Das Handeltreiben mit einem Dreifachen der nicht geringen Menge an Betäubungsmitteln ist noch nicht als bestimmender Strafschärfungsgrund zu bewerten. Eine solche Überschreitung der Untergrenze schließt im Einzelfall die Annahme eines minder schweren Falls des unerlaubten Handeltreibens mit Betäubungsmitteln in nicht geringer Menge nicht aus.


Entscheidung

636. BGH 1 StR 43/16 – Beschluss vom 12. Mai 2016 (LG Mannheim)

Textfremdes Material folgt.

/-! ### The opcode map and its inverse -/

@[simp] theorem opcodeOf_decodeFields (op : Opcode) (s : RegIdx) : opcodeOf (decodeFields op s) = op := by
  revert op s
  decide

@[simp] theorem sel_decodeFields (op : Opcode) (s : RegIdx) : (decodeFields op s).sel = s := by
  revert op s
  decide

@[simp] theorem decodeFields_opcodeOf_sel (i : Instr) : decodeFields (opcodeOf i) i.sel = i := by
  cases i <;> rfl

theorem decodeFields_eq_iff {op : Opcode} {s : RegIdx} {i : Instr} :
    decodeFields op s = i ↔ op = opcodeOf i ∧ s = i.sel := by
  constructor
  · rintro rfl
    simp
  · rintro ⟨rfl, rfl⟩
    simp

/-- A byte decodes to an instruction exactly when its two fields are that instruction's. -/
theorem decodeOpcode_eq_iff {b : Byte} {i : Instr} :
    decodeOpcode b = i ↔ highNibble b = opcodeOf i ∧ lowNibble b = i.sel :=
  decodeFields_eq_iff

/-! ### The byte range of an operation -/

theorem highNibble_toNat (b : Byte) : (highNibble b).toNat = b.toNat / 16 := by
  have hb : b.toNat < 256 := b.isLt
  rw [highNibble, BitVec.extractLsb'_toNat, Nat.shiftRight_eq_div_pow]
  omega

/-- The bytes of the operation `op`, whatever its selector, are the sixteen whose high nibble is its opcode `o`. -/
theorem exists_decodeOpcode_eq_iff {op : RegIdx → Instr} {o : Opcode} (hop : ∀ r, opcodeOf (op r) = o)
    (hsel : ∀ r, (op r).sel = r) (b : Byte) : (∃ r, decodeOpcode b = op r) ↔ b.toNat / 16 = o.toNat := by
  rw [← highNibble_toNat, BitVec.toNat_inj]
  simp only [decodeOpcode_eq_iff, hop, hsel]
  exact ⟨fun ⟨_, ho, _⟩ => ho, fun ho => ⟨_, ho, rfl⟩⟩

theorem decodeOpcode_eq_nop_iff (b : Byte) : (∃ r, decodeOpcode b = .nop r) ↔ b.toNat ≤ 0x0F := by
  have hrange : (∃ r, decodeOpcode b = .nop r) ↔ b.toNat / 16 = 0x0 :=
    exists_decodeOpcode_eq_iff (o := 0x0#4) (fun _ => rfl) (fun _ => rfl) b
  rw [hrange]
  omega

theorem decodeOpcode_eq_unrecognized_iff (b : Byte) : (∃ r, decodeOpcode b = .unrecognized r) ↔ 0xF0 ≤ b.toNat := by
  have hrange : (∃ r, decodeOpcode b = .unrecognized r) ↔ b.toNat / 16 = 0xF :=
    exists_decodeOpcode_eq_iff (o := 0xF#4) (fun _ => rfl) (fun _ => rfl) b
  have hb : b.toNat < 256 := b.isLt
  rw [hrange]
  omega

end Sys2Proof

namespace Sys2Proof.Machine

/-! ### What the two operations do -/

@[simp] theorem exec_nop (r : RegIdx) (s : State) : exec (.nop r) s = .next s := rfl

@[simp] theorem exec_unrecognized (r : RegIdx) (s : State) : exec (.unrecognized r) s = .next s.setHalted := rfl

/-- Settles O3: the byte range is that of opcode 0xF, and `setHalted` is the one update of its meaning. -/
theorem unrecognizedBytesAreF0ToFF : Obligations.UnrecognizedBytesAreF0ToFF :=
  ⟨decodeOpcode_eq_unrecognized_iff, exec_unrecognized⟩

/-- Settles O4: a byte of the range decodes to NOP with some selector, and NOP ignores it. -/
theorem lowBytesAreAllNop : Obligations.LowBytesAreAllNop := by
  refine ⟨decodeOpcode_eq_nop_iff, fun b s hb => ?_, decodeOpcode_eq_iff.2 ⟨rfl, rfl⟩⟩
  obtain ⟨r, hr⟩ := (decodeOpcode_eq_nop_iff b).2 hb
  rw [hr, exec_nop]

end Sys2Proof.Machine
end

section
/-! The load and move family (40_load_move.md): NOP (R59), LOAD-IMM in its two steps (R60), LOAD-MEM (R61), STORE-MEM (R62)
and SWAP-MOVE (R63), whose exchange acts on the register indices as a transposition. -/

namespace Sys2Proof

/-- Every opcode byte `oooossss` reads back as the instruction it was written for (R45, R48). -/
@[simp] theorem decodeOpcode_encodeOpcode (i : Instr) : decodeOpcode (encodeOpcode i) = i := by
  obtain ⟨hop, hsel, -⟩ := Laws.OpcodeByteFields.fields (opcodeOf i) i.sel
  exact decodeOpcode_eq_iff.2 ⟨hop, hsel⟩

end Sys2Proof

namespace Sys2Proof.Machine

/-! ### Frames of the register updates -/

/-- An update of the Register File alone has the frame `OnlyRegs`, once its registers are known. -/
theorem SameRegsExcept.onlyRegs {ds : List RegIdx} {s : State} {x : Vector Byte 16}
    (h : SameRegsExcept ds s { s with x := x }) : OnlyRegs ds s { s with x := x } :=
  ⟨h, rfl, ⟨rfl, rfl, rfl, rfl, rfl⟩, fun _ => rfl, fun _ => rfl⟩

theorem State.onlyRegs_refl (ds : List RegIdx) (s : State) : OnlyRegs ds s s :=
  SameRegsExcept.onlyRegs (x := s.x) fun _ _ => rfl

theorem State.sameRegsExcept_setReg (s : State) (i : RegIdx) (v : Byte) : SameRegsExcept [i] s (s.setReg i v) :=
  fun _ hj => s.reg_setReg_ne v (List.ne_of_not_mem_cons hj)

theorem State.onlyRegs_setReg (s : State) (i : RegIdx) (v : Byte) : OnlyRegs [i] s (s.setReg i v) :=
  (s.sameRegsExcept_setReg i v).onlyRegs

/-! ### A sequence of instructions -/

@[simp] theorem execAll_nil (s : State) : execAll [] s = .next s := rfl

theorem execAll_cons_of_next {i : Instr} {s t : State} (h : exec i s = .next t) (is : List Instr) :
    execAll (i :: is) s = execAll is t := by
  simp only [execAll, h]

/-! ### What the operations do -/

/-- The exchange of r3 and `x[d]` (R63), both read before either is written. -/
def State.exchange (s : State) (d : RegIdx) : State := (s.setReg movtReg (s.reg d)).setReg d s.moveTarget

@[simp] theorem exec_loadImm (r : RegIdx) (s : State) : exec (.loadImm r) s = .next (s.setPend (.imm r)) := rfl

@[simp] theorem exec_loadMem (r : RegIdx) (s : State) :
    exec (.loadMem r) s = .next (s.setReg r (s.memRead s.ramAddr)) := rfl

@[simp] theorem exec_storeMem (r : RegIdx) (s : State) :
    exec (.storeMem r) s = .next (s.memWrite s.ramAddr (s.reg r)) := rfl

@[simp] theorem exec_swapMove (d : RegIdx) (s : State) : exec (.swapMove d) s = .next (s.exchange d) := rfl

/-- The data step of LOAD-IMM (R60): the byte at `pc` goes into the pending register undecoded. -/
theorem step_of_pending {s : State} {r : RegIdx} (hs : s.Fetchable) (hp : s.pend = .imm r) :
    step s = .next ((s.advancePc.setReg r (s.progRead s.pc)).setPend .op) := by
  simp only [step, fetch_admitted hs.not_stopped hs.pc_admitted, hp, decodeFetched, execDataByte]

/-! ### The exchange as a transposition of the registers -/

theorem State.reg_exchange (s : State) (d j : RegIdx) :
    (s.exchange d).reg j = s.reg (Equiv.swap movtReg d j) := by
  rw [State.exchange]
  by_cases hd : j = d
  · rw [hd, State.reg_setReg_same, Equiv.swap_apply_right, State.moveTarget]
  · rw [State.reg_setReg_ne _ _ hd]
    by_cases hm : j = movtReg
    · rw [hm, State.reg_setReg_same, Equiv.swap_apply_left]
    · rw [State.reg_setReg_ne _ _ hm, Equiv.swap_apply_of_ne_of_ne hm hd]

theorem State.reg_exchange_movt (s : State) (d : RegIdx) : (s.exchange d).reg movtReg = s.reg d := by
  rw [State.reg_exchange, Equiv.swap_apply_left]

theorem State.reg_exchange_self (s : State) (d : RegIdx) : (s.exchange d).reg d = s.reg movtReg := by
  rw [State.reg_exchange, Equiv.swap_apply_right]

theorem State.onlyRegs_exchange (s : State) (d : RegIdx) : OnlyRegs [movtReg, d] s (s.exchange d) := by
  refine SameRegsExcept.onlyRegs fun j hj => ?_
  obtain ⟨hm, hd⟩ : j ≠ movtReg ∧ j ≠ d := by simpa using hj
  exact (s.reg_exchange d j).trans (congrArg s.reg (Equiv.swap_apply_of_ne_of_ne hm hd))

/-- A transposition is its own inverse. -/
theorem State.exchange_exchange (s : State) (d : RegIdx) : (s.exchange d).exchange d = s := by
  have hx : ((s.exchange d).exchange d).x = s.x :=
    State.x_ext fun j => by rw [State.reg_exchange, State.reg_exchange, Equiv.swap_apply_self]
  calc (s.exchange d).exchange d = { s with x := ((s.exchange d).exchange d).x } := rfl
    _ = s := by rw [hx]

/-- The transposition of r3 and r0, conjugated by that of r3 and `x[a]`, is the one of `x[a]` and r0. -/
theorem State.reg_exchange_conj (s : State) {a : RegIdx} (ha : a ≠ 0#4) (j : RegIdx) :
    (((s.exchange a).exchange 0#4).exchange a).reg j = s.reg (Equiv.swap a 0#4 j) := by
  have hconj : Equiv.swap movtReg a * Equiv.swap 0#4 movtReg * Equiv.swap movtReg a = Equiv.swap a 0#4 :=
    Equiv.swap_mul_swap_mul_swap (by decide) ha.symm
  rw [State.reg_exchange, State.reg_exchange, State.reg_exchange, ← hconj, Equiv.swap_comm 0#4 movtReg]
  rfl

theorem State.onlyRegs_exchange_conj (s : State) {a : RegIdx} (ha : a ≠ 0#4) :
    OnlyRegs [0#4, a] s (((s.exchange a).exchange 0#4).exchange a) := by
  refine SameRegsExcept.onlyRegs fun j hj => ?_
  obtain ⟨hj0, hja⟩ : j ≠ 0#4 ∧ j ≠ a := by simpa using hj
  exact (s.reg_exchange_conj ha j).trans (congrArg s.reg (Equiv.swap_apply_of_ne_of_ne hja hj0))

Unerlaubtes Handeltreiben mit Betäubungsmitteln in nicht geringer Menge (Strafzumessung: Bedeutung der Wirkstoffkonzentration und -menge).

§ 29 Abs. 1 Nr. 2 BtMG; § 46 StGB

Das Unrecht einer Betäubungsmittelstraftat und die Schuld des Täters werden maßgeblich durch die Wirkstoffkonzentration und die Wirkstoffmenge des Rauschgifts bestimmt. Für eine sachgerechte schuldangemessene Festsetzung der Strafen im Betäubungsmittelstrafrecht kann auf nähere Feststellungen zum Wirkstoffgehalt deshalb regelmäßig nicht verzichtet werden (st. Rspr.). Stehen die Betäubungsmittel nicht für eine Untersuchung der Wirkstoffkonzentration zur Verfügung, ist diese – notfalls unter Anwendung des Zweifelssatzes – unter Berücksichtigung der sicher festgestellten Umstände (Herkunft, Preis, Handelsstufe, Beurteilung durch die Tatbeteiligten, Begutachtungen in Parallelverfahren etc.) durch eine „Schätzung“ festzulegen.